> **Task to carry out**: Below is a listing. Set down exactly the lines from the one containing "(coreClocked s.env m" through the one containing "(x.serving = true", both ends included, and leave out the rest.

Supplied entries: Begin

/-! ### Contexts, submissions, actions -/

/-- The registers by which the host sets up and feeds contexts (R305, R306, R430 to R432, R435), where the endpoint reaches the core: a
descriptor that suits a FREE or IDLE context is taken, and a FREE one becomes IDLE; a submission or plan doorbell that neither goes
back nor runs past its ring moves the tail; and a doorbell out of range is refused with DOORBELL_RANGE. -/
def Obligations.ContextRegisters : Prop :=
  ∀ (s : State) (ep c k n : Nat), coreOpen s ep c = true → k < 16 →
    let m := s.mach
    let x := m.ctx c k
    let d := BitVec.ofNat 64 (descriptorMask n)
    (descriptorOk m c k { x with descriptor := d } = true →
      (x.state = .free → Does (.contextDescriptor ep c k n) s (finish s.env
        (setState s.env (m.modCtx c k (fun y => { y with descriptor := d })) c k .idle .none 0))) ∧
      (x.state = .idle → Does (.contextDescriptor ep c k n) s (finish s.env (m.modCtx c k (fun y => { y with descriptor := d }))))) ∧
    (x.serving = false →
      (doorbellBad x.subTail.toNat x.subHead.toNat n x.subSize = false →
        Does (.subTail ep c k n) s (m.modCtx c k (fun y => { y with subTail := BitVec.ofNat 32 n }))) ∧
      (doorbellBad x.subTail.toNat x.subHead.toNat n x.subSize = true →
        Does (.subTail ep c k n) s (refuse s.env m ep (ctxOff c k 0x14) 0x14))) ∧
    (doorbellBad (m.core c).planTail.toNat (m.core c).planHead.toNat n (m.core c).planSize = false →
      Does (.planTail ep c n) s (m.modCore c (fun y => { y with planTail := BitVec.ofNat 32 n }))) ∧
    (doorbellBad (m.core c).planTail.toNat (m.core c).planHead.toNat n (m.core c).planSize = true →
      Does (.planTail ep c n) s (refuse s.env m ep (planOff c 0x0C) 0x14))

/-- A batch context takes the entry at its head (R432): IDLE, or READY without a stream, on a clocked core, with an entry to take. The
entry is read from memory, and one that keeps the rules leaves the context READY at command 0 of its stream. A SAVED context that the
sequencer chooses waits with UNIT when something it needs is taken; else, where its save area can be read, its work goes back and it
runs, and one that holds no stream takes its next entry or is IDLE (R309, R310, R324). -/
def Obligations.WorkIsTaken : Prop :=
  ∀ (s : State) (c k : Nat),
    let m := s.mach
    let x := m.ctx c k
    (coreClocked s.env m c = true → x.state = .idle ∨ x.state = .ready → entryPending x = true →
      Does (.submissionTake c k) s (finish s.env (takeEntry s.env m c k)) ∧
      ∀ m1 b, entryFetch s.env (setState s.env m c k .ready .none 0) c k (x.subBase + 64 * (x.subHead.toNat % 2 ^ x.subSize)) = (m1, some b) →
        takeEntry s.env m c k = startEntry s.env m1 c k b) ∧
    (x.state = .saved → sequencerChoice s.env m c = some k →
      (restoreBlocked m c k = true → Does (.contextRestore c k) s (setState s.env m c k .saved .unit 0)) ∧
      (restoreBlocked m c k = false → (∀ v, x.saved = some v → trayBad m c (savedReads x v) = none) →
        let m1 := restoreCtx s.env m c k
        (m1.ctx c k).state = .running ∧
        (x.serving = true ∨ x.running = true → Does (.contextRestore c k) s (finish s.env m1)) ∧
        (x.serving = false → x.running = false →
          (entryPending x = true → Does (.contextRestore c k) s (finish s.env (takeEntry s.env m1 c k))) ∧
          (entryPending x = false → Does (.contextRestore c k) s (finish s.env (setState s.env m1 c k .idle .none 0))))))

/-- The six actions (R433, R434), where the endpoint reaches the core and no action of the context is pending: one that is legal in the
context's state becomes pending for the completion ring that COMP names and is carried out; one that is not is refused with BOUNDS.
A PREEMPT holds the context and ends at once when it is IDLE, SAVED or FAULTED. -/
def Obligations.Actions : Prop :=
  ∀ (s : State) (ep c k : Nat), coreOpen s ep c = true → k < 16 →
    let m := s.mach
    let x := m.ctx c k
    (∀ p ∈ [(Action.preempt, Instr.preempt ep c k), (.release, .release ep c k), (.cancel, .contextCancel ep c k), (.kill, .kill ep c k),
        (.reset, .reset ep c k), (.resume, .resume ep c k)],
      (actionLegal x p.1 = true → x.pendAction = none → x.ending = none →
        Does p.2 s (finish s.env (runAction s.env (m.modCtx c k (fun y => { y with pendAction := some (p.1, y.comp) })) c k p.1))) ∧
      (actionLegal x p.1 = false → Does p.2 s (refuse s.env m ep (ctxOff c k 0x20) 1))) ∧
    (x.state = .idle ∨ x.state = .saved ∨ x.state = .faulted → x.pendAction = none → x.ending = none → x.serving = false →
      Does (.preempt ep c k) s (finish s.env (actionRecord s.env
        (((m.modCtx c k (fun y => { y with pendAction := some (.preempt, y.comp) })).modCtx c k (fun y => { y with held := true })).modCtx
          c k (fun y => { y with pendAction := none })) c k x.comp 0 1)))

/-! ### Intake, stroke work, completion rings -/

/-- Intake rings (R53, R430, R438 to R440, R563), where the endpoint reaches the ring's die. A doorbell in range moves the tail, and
each request it brings has age 0; one out of range is refused with DOORBELL_RANGE. The second and third word of a descriptor are
held; the first applies all three when they keep the rules and the ring is not enabled. -/
def Obligations.IntakeRegisters : Prop :=
  ∀ (s : State) (ep i n : Nat), barOpen s ep (ringDie s.mach ep i) = true → 1 ≤ i → i ≤ 1024 →
    let m := s.mach
    let x := m.intake i
    (doorbellBad x.tail.toNat x.head.toNat n x.desc.sizeLog2 = false →
      Does (.intakeTail ep i n) s (m.modIntake i (fun y =>
        { y with tail := BitVec.ofNat 32 n, ages := y.ages ++ List.replicate (diff32 y.tail.toNat n) 0 }))) ∧
    (doorbellBad x.tail.toNat x.head.toNat n x.desc.sizeLog2 = true →
      Does (.intakeTail ep i n) s (refuse s.env m ep (intakeOff i 0x18) 0x14)) ∧
    Does (.intakeDesc ep i 1 n) s (m.modIntake i (fun y => { y with word1 := n % 2 ^ 64 })) ∧
    Does (.intakeDesc ep i 2 n) s (m.modIntake i (fun y => { y with word2 := n % 2 ^ 64 })) ∧
    (x.desc.enable = false →
      (intakeBad m i (intakeFields n x.word1 x.word2) = none →
        Does (.intakeDesc ep i 0 n) s (m.modIntake i (fun y => { y with desc := intakeFields n x.word1 x.word2 }))) ∧
      (∀ code, intakeBad m i (intakeFields n x.word1 x.word2) = some code →
        Does (.intakeDesc ep i 0 n) s (refuse s.env m ep (intakeOff i 0) code)))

Supplied entries: End

> **Response**:
    (coreClocked s.env m c = true → x.state = .idle ∨ x.state = .ready → entryPending x = true →
      Does (.submissionTake c k) s (finish s.env (takeEntry s.env m c k)) ∧
      ∀ m1 b, entryFetch s.env (setState s.env m c k .ready .none 0) c k (x.subBase + 64 * (x.subHead.toNat % 2 ^ x.subSize)) = (m1, some b) →
        takeEntry s.env m c k = startEntry s.env m1 c k b) ∧
    (x.state = .saved → sequencerChoice s.env m c = some k →
      (restoreBlocked m c k = true → Does (.contextRestore c k) s (setState s.env m c k .saved .unit 0)) ∧
      (restoreBlocked m c k = false → (∀ v, x.saved = some v → trayBad m c (savedReads x v) = none) →
        let m1 := restoreCtx s.env m c k
        (m1.ctx c k).state = .running ∧
        (x.serving = true ∨ x.running = true → Does (.contextRestore c k) s (finish s.env m1)) ∧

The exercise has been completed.